About three songs into the set they baffle everyone by announcing that the next tune is by Count Basie. If anyone had told me a few hours earlier that I’d be standing at the side of a stage in a provincial Dutch concert hall listening to a country jump band from Texas playing Count Basie, I simply wouldn’t have believed them. When I’m actually on the spot, it all gets uncannily plausible, so plausible that I managed to forget the name of the song.

They steam into it with direct, down the line energy that could put the average rock and roll band to shame. The instruments aren’t over arranged, but they cook along with an amazing free form precision. Particularly outstanding is drummer Scott Hennige. He lays down a kind of powerhouse bop drumming that is little short of miraculous.
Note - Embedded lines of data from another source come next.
-- ==== Sys2Proof/Machine/Fabric.lean ====
section
/-! DEFINITION. The Volyel link: sequence numbers, resends, ports that go down; the flits of peers and of the switch; frame
lock, holdover and departure (R30, R243, R454-R460, R468, R470). -/

namespace Sys2Proof.Machine

/-! ### Link-level retry (R455) -/

def State.port (s : State) (p : Nat) : Port := s.ports.getD p Port.reset
def State.setPort (s : State) (p : Nat) (x : Port) : State := { s with ports := s.ports.set p x }

/-- The partner has received the flits up to a sequence number (R455): flits that waited behind them go on the link. -/
def Port.acked (p : Port) (n : BitVec 8) : Port :=
  match p.replay.findIdx? (fun f => f.fseq = n) with
  | some i => ({ p with replay := p.replay.drop (i + 1), fails := 0 } : Port).fill
  | none => p

/-- The address by which a flit chooses its port. -/
def flitPlace (f : Flit) : Dword := (f.reqs.head?.map FlitReq.addr).getD 0

/-- The flits that a downed port holds go on, in order, on the live ports; with none they stay (R455). -/
def State.rehome (s : State) (p : Nat) : State :=
  if s.ports.all (fun x => !x.up) then s
  else
    let x := s.port p
    (x.replay ++ x.queued).foldl (fun s f => s.sendFlit (flitPlace f) f) (s.setPort p { x with replay := [], queued := [] })

/-- A port goes down, and the firmware retrains it (R455). -/
def State.portDown (s : State) (p : Nat) : State :=
  ((s.setPort p { s.port p with up := false, asking := false }).logEvent 4 p 0 (Config.unstated s.fresh)).draw.2.rehome p

/-- A resend asked for by the partner, which has discarded a flit and every later one: they go on the link again.  The ninth time
for one flit, eight resends of it have failed (R455). -/
def State.resend (s : State) (p : Nat) (n : BitVec 8) : State :=
  let x := s.port p
  let x := x.acked (n - 1)
  if !x.replay.any (fun f => f.fseq = n) then s.setPort p x
  else if 8 ≤ x.fails then (s.setPort p x).portDown p
  else s.setPort p { x with fails := x.fails + 1, sent := x.sent ++ (x.replay.dropWhile (fun f => f.fseq ≠ n)).map x.stamp }

/-- What the header of a flit tells of the flits sent (R455). -/
def State.linkHeader (s : State) (p : Nat) (f : Flit) : State :=
  let s := match f.ack with
    | some n => s.setPort p ((s.port p).acked n)
    | none => s
  match f.resend with
  | some n => s.resend p n
  | none => s

/-- An idle flit sent, whose header acknowledges what the port has received or asks for a resend (R455). -/
def State.sendIdle (s : State) (p : Nat) : State :=
  let x := s.port p
  if x.up then s.draw.2.setPort p { x with sent := x.sent ++ [x.stamp { s.newFlit 0 0 0 0 0 0 [] [] none with fseq := x.txSeq }] } else s

/-- A flit that does not arrive whole and in sequence is discarded, and a resend is asked for (R455). -/
def State.discardFlit (s : State) (p : Nat) : State := (s.setPort p { s.port p with asking := true }).sendIdle p

/-- A flit whole and in sequence is taken and acknowledged; any other is discarded (R455). -/
def State.takeFlit (s : State) (p : Nat) (f : Flit) (use : State → State) : State :=
  let x := s.port p
  if !x.up then s
  else if !flitOk f || f.fseq ≠ x.rxSeq then s.discardFlit p
  else (use ((s.setPort p { x with rxSeq := x.rxSeq + 1, asking := false }).linkHeader p f)).sendIdle p

/-- IDLE_FLIT (R455). -/
def execIdleFlit (port : Nat) (flit : Flit) (s : State) : Host.Outcome State Fault Refusal :=
  if flit.ftyp ≠ 0 || Config.nPorts ≤ port || !(s.port port).up then .next s
  else if !flitOk flit then .next (s.discardFlit port)
  else .next (s.linkHeader port flit)

/-- PORT_RETRAIN (R455): a downed port returns to service. -/
def execPortRetrain (port : Nat) (s : State) : Host.Outcome State Fault Refusal :=
  if Config.nPorts ≤ port || (s.port port).up || s.phase ≠ .ready then .next s
  else
    let held := (s.port port).replay ++ (s.port port).queued
    let s := s.setPort port { Port.reset with up := true }
    let s := (s.logEvent 4 port 1 (Config.unstated s.fresh)).draw.2
    let s := held.foldl (fun s f => s.sendFlit (flitPlace f) f) s
    .next ((List.range Config.nPorts).foldl (fun s p => if (s.port p).up then s else s.rehome p) s)

/-- REQUEST_FLIT (R454, R455, R457). -/
def execRequestFlit (port : Nat) (flit : Flit) (s : State) : Host.Outcome State Fault Refusal :=
  if flit.ftyp ≠ 1 || Config.nPorts ≤ port then .next s
  else
    done (s.takeFlit port flit (fun s => flit.reqs.foldl (fun s r =>
      s.takeRequest { port, dev := flit.sdev, slan := flit.slan, lan := flit.dlan % 4, fdom := flit.fdom, psn := flit.psn, req := r }) s))

/-! ### Answers (R243, R457-R459) -/

/-- The cause that an answer carries: that of the owner, or poisoned data for what it reads. -/
def ansCode (a : FlitAns) (kind : Nat) : Nat :=
  if a.cause ≠ 0 then a.cause else if a.poison ≠ 0 && kind ≠ 1 then 0x12 else 0

/-- A cause that an answer brings: timeout is the device's, every other the owner's (R243, R268, R457, R459). -/
def Flight.answered (f : Flight) (code now : Nat) (lanes : Word) (addr : Dword) : Cause := (f.later code 0 lanes addr []).byFabric now

/-- The first destination register of a flight. -/
def Flight.first (f : Flight) : Nat :=
  ((f.dests.filterMap (fun d => match d with
    | .vec r .. => some r
    | .mask .. => none)).min?).getD 0

/-- The values of an answer for the lanes of its request. -/
def RemoteReq.values (r : RemoteReq) (data : Bytes) : List (Nat × List Word) :=
  (List.range r.lanes.length).zip r.lanes |>.map (fun x => (x.2, loadWords ((data.drop (x.1 * r.bytes)).take r.bytes) r.sx))

/-- A flight takes the answer to one of its requests, whose data may come in several flits; a load that meets a cause writes no
register (R268). -/
def Flight.answer (f : Flight) (r : RemoteReq) (a : FlitAns) : Flight :=
  let f' : Flight := { f with remote := f.remote.filter (fun x => x.tag ≠ r.tag) }
  if ansCode a r.kind = 0 && a.more then
    { f with remote := f.remote.map (fun x => if x.tag = r.tag then { x with got := x.got ++ a.data } else x) }
  else if ansCode a r.kind ≠ 0 then (if r.kind = 0 then { f' with dests := [] } else f')
  else if r.kind = 1 then f'
  else { f' with dests := f.dests.map (Dest.fill f.first r.single r.fill (r.values (r.got ++ a.data))) }

/-- The tile whose rows a flight has sent to peers. -/
def Flight.movedTile (f : Flight) : Option Nat :=
  match f.kind with
  | .moved t => some t
  | _ => none

/-- A warp takes an answer.  What the owner of a tile's row meets is recorded in the tile's status, the first of them (R294); a
refusal by its firmware or by the switch is a cause of the warp (R412, R459). -/
def Warp.answer (w : Warp) (now : Nat) (a : FlitAns) : Warp :=
  let w : Warp := if a.more && a.cause = 0 then w else { w with unack := w.unack.filter (fun u => u.tag ≠ a.tag) }
  match w.flights.find? (fun f => f.remote.any (fun r => r.tag = a.tag)) with
  | none => w
  | some f =>
    match f.remote.find? (fun r => r.tag = a.tag) with
    | none => w
    | some r =>
      let code := ansCode a r.kind
      let lanes := if r.lanes = [] then f.grp else maskOf (fun l => r.lanes.contains l)
      let w := if f.op = 0xA9 then w.endFlight f.id else w.setFlight (f.answer r a)
      if code = 0 then w
      else
        match f.movedTile, (code = 0x10 || code = 0x50 : Bool) with
        | some t, false => if (w.tile t).cause = 0 then w.recordTile t (some (code, 0)) else w
        | some _, true => w.addCause (f.answered code now lanes r.addr)
        | none, _ => { w with causes := w.causes ++ [f.answered code now lanes r.addr] }

/-- An engine operation takes an answer: the first cause stands in its status (R305, R315). -/
def EngineOp.answer (o : EngineOp) (a : FlitAns) : EngineOp :=
  if !o.sent.any (fun u => u.tag = a.tag) then o
  else
    let o : EngineOp := { o with sent := o.sent.filter (fun u => u.tag ≠ a.tag) }
    if a.cause = 0 then o
    else
      { o with
        cause := if o.cause = 0 then a.cause else o.cause
        result := o.result.map (fun r => (if r.1 / 65536 % 256 = 0 then r.1 + BitVec.ofNat 32 (a.cause * 65536) else r.1, r.2)) }

/-- A group takes an answer; a write of its engines that the fabric refuses, or the firmware of its owner for an operation without
elements that it could complete as bad indexes (R412), is a cause of the warp that started it. -/
def Group.answer (g : Group) (now : Nat) (a : FlitAns) : Group :=
  let refused := g.ops.filterMap (fun o =>
    (o.sent.find? (fun u => u.tag = a.tag && (a.cause = 0x50 || (a.cause = 0x10 && o.op ≠ 0xD3 && o.op ≠ 0xD4)))).map (fun u => (o, u.addr)))
  let warp (w : Warp) : Warp :=
    match refused.find? (fun x => x.1.wid = w.wid) with
    | some (o, va) =>
      (match w.flights.find? (fun f => f.id = o.flight) with
        | some f => (w.answer now a).addCause (f.answered a.cause now f.grp va)
        | none => w.answer now a)
    | none => w.answer now a
  { g with warps := g.warps.map warp, ops := g.ops.map (fun o => o.answer a) }

/-- The PC group of a WAITV whose read an answer brings: its lane (R257). -/
def Warp.asker (w : Warp) (a : FlitAns) : Option Nat :=
  match w.flights.find? (fun f => f.op = 0xA9 && f.remote.any (fun r => r.tag = a.tag)) with
  | none => none
  | some f =>
    if ansCode a 0 ≠ 0 then none
    else (List.range 32).find? (fun l => w.live.getLsbD l && (w.waitOf l).isWaitv && w.pcOf l = f.pc && w.rslOf l = f.slot)

/-- The PC groups whose WAITV an answer satisfies pass their slot (R257). -/
def State.passWaits (s : State) (a : FlitAns) (asked : List (Nat × Nat × Nat)) : State :=
  asked.foldl (fun (s : State) x =>
    match s.group x.1 with
    | none => s
    | some g =>
      match g.warp x.2.1 with
      | none => s
      | some w =>
        match s.cxAt g w x.2.2 with
        | none => s
        | some (_, op) => if op.holds (fieldW a.data 0) then s.passSlot g w x.2.2 else s) s

/-- An answer to a write of the device: what it brings ends the context of the structure (R457, R486), unless that has ended. -/
def State.answerOwed (s : State) (a : FlitAns) : State :=
  match s.owed.find? (fun o => o.tag = a.tag) with
  | none => s
  | some o =>
    let s : State := { s with owed := s.owed.filter (fun x => x.tag ≠ a.tag) }
    if a.cause = 0 || ((s.ctx o.ctx).map (fun c => c.phase.over)).getD true then s else s.killCtx o.ctx a.cause 0 o.addr []

/-- The answers of a flit, with the sectors of its payload that are marked (R228, R454): the data stand in it one behind the
other. -/
def flitAnswers (f : Flit) : List FlitAns :=
  (f.answers.foldl (fun (x : List FlitAns × Nat) a =>
    let bad (i : Nat) : Bool := (List.range 7).any (fun j =>
      f.psn.getLsbD j && 32 * i < a.data.length && 32 * j < x.2 + min (32 * i + 32) a.data.length && x.2 + 32 * i < 32 * j + 32)
    let mask := (List.range 7).foldl (fun m i => if bad i then m ||| 1#7 <<< i else m) 0#7
    (x.1 ++ [{ a with poison := a.poison ||| mask }], x.2 + a.data.length)) ([], 0)).1

/-- An answer taken by the operation that its tag names (R243). -/
def State.answer (s : State) (a : FlitAns) : State :=
  let now := s.clock.toNat
  let asked := (s.groups.map (fun g => g.warps.filterMap (fun w => (w.asker a).map (fun l => (g.uid, w.wid, l))))).flatten
  let s : State := { s with
    groups := s.groups.map (fun g => g.answer now a)
    contexts := s.contexts.map (fun c => { c with savedGroups := c.savedGroups.map (fun g => g.answer now a) }) }
  (s.passWaits a asked).answerOwed a

/-- RESPONSE_FLIT (R243, R454, R455). -/
def execResponseFlit (port : Nat) (flit : Flit) (s : State) : Host.Outcome State Fault Refusal :=
  if flit.ftyp ≠ 2 || Config.nPorts ≤ port then .next s
  else .next (s.takeFlit port flit (fun s => (flitAnswers flit).foldl State.answer s))

/-! ### Frame lock (R30, R468) -/

/-- The time of the switch reaches the module: a step forward, or half rate until the two agree (R30). -/
def State.lockTo (s : State) (time : Dword) : State :=
  if s.ftime ≤ time then { s with ftime := time, ftimeRem := 0, ftimeSlow := none } else { s with ftimeSlow := some (time, 0) }

/-- HOLDOVER (R468). -/
def execHoldover (s : State) : Host.Outcome State Fault Refusal :=
  if s.phase ≠ .ready || !s.acquired || s.holdover || s.ftime.toNat < s.lastBeacon.toNat + 1000000 then .next s
  else .next (({ s with holdover := true, acquired := false, ftimeSlow := none } : State).logEvent 3 0 1 (Config.unstated s.fresh)).draw.2

/-! ### Poses (R470) -/

/-- A pose is newer than the one that the register holds, or the first since the start (R470). -/
def PoseReg.newer (r : PoseReg) (p : Pose) : Bool :=
  let d := (p.seq - r.pose.seq).toNat
  !r.got || (1 ≤ d && d ≤ 2 ^ 31 - 1)

/-- POSE_FLIT (R470). -/
def execPoseFlit (port : Nat) (pose : Pose) (s : State) : Host.Outcome State Fault Refusal :=
  if Config.nPorts ≤ port || !(s.port port).up || s.phase ≠ .ready || !s.poseReg.newer pose then .next s
  else
    let s : State := { s with
      poseReg := { pose, got := true }
      outputs := s.outputs.map (fun o => if o.ctx = 0 then o else { o with poseDue := true }) }
    done s.writePoses

end Sys2Proof.Machine
end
Even the stage crew are watching with rapt attention.

When you’re talking about a band like Asleep At The Wheel, it’s hard to avoid getting hung up on their musicianship. Sure they’re good, exceptionally good, but they’re not out on stage to impress their audience with how smart they are. At root they’re a good-time band, the sort of band you want to get a buzz on before you see them and keep it going all the way through the show. They’re the sort of band for jumping, foot stomping and getting drunk to.

On the ride back to Amsterdam and the Hilton hotel some the band are showing signs of weariness. Link Davis complains ruefully.

“I haven’t slept since I got to this goddam city.”

The lure of the Amsterdam clubs, Dutch beer and almost legal hashish has been too much for these boys from Texas. The previous night they’d played the infamous Paradiso and then some of them went on to a bar and jammed with a few of the Hot Band. Tonight, on the two hour drive from Nijmegen, they resolve to make it a night of rest.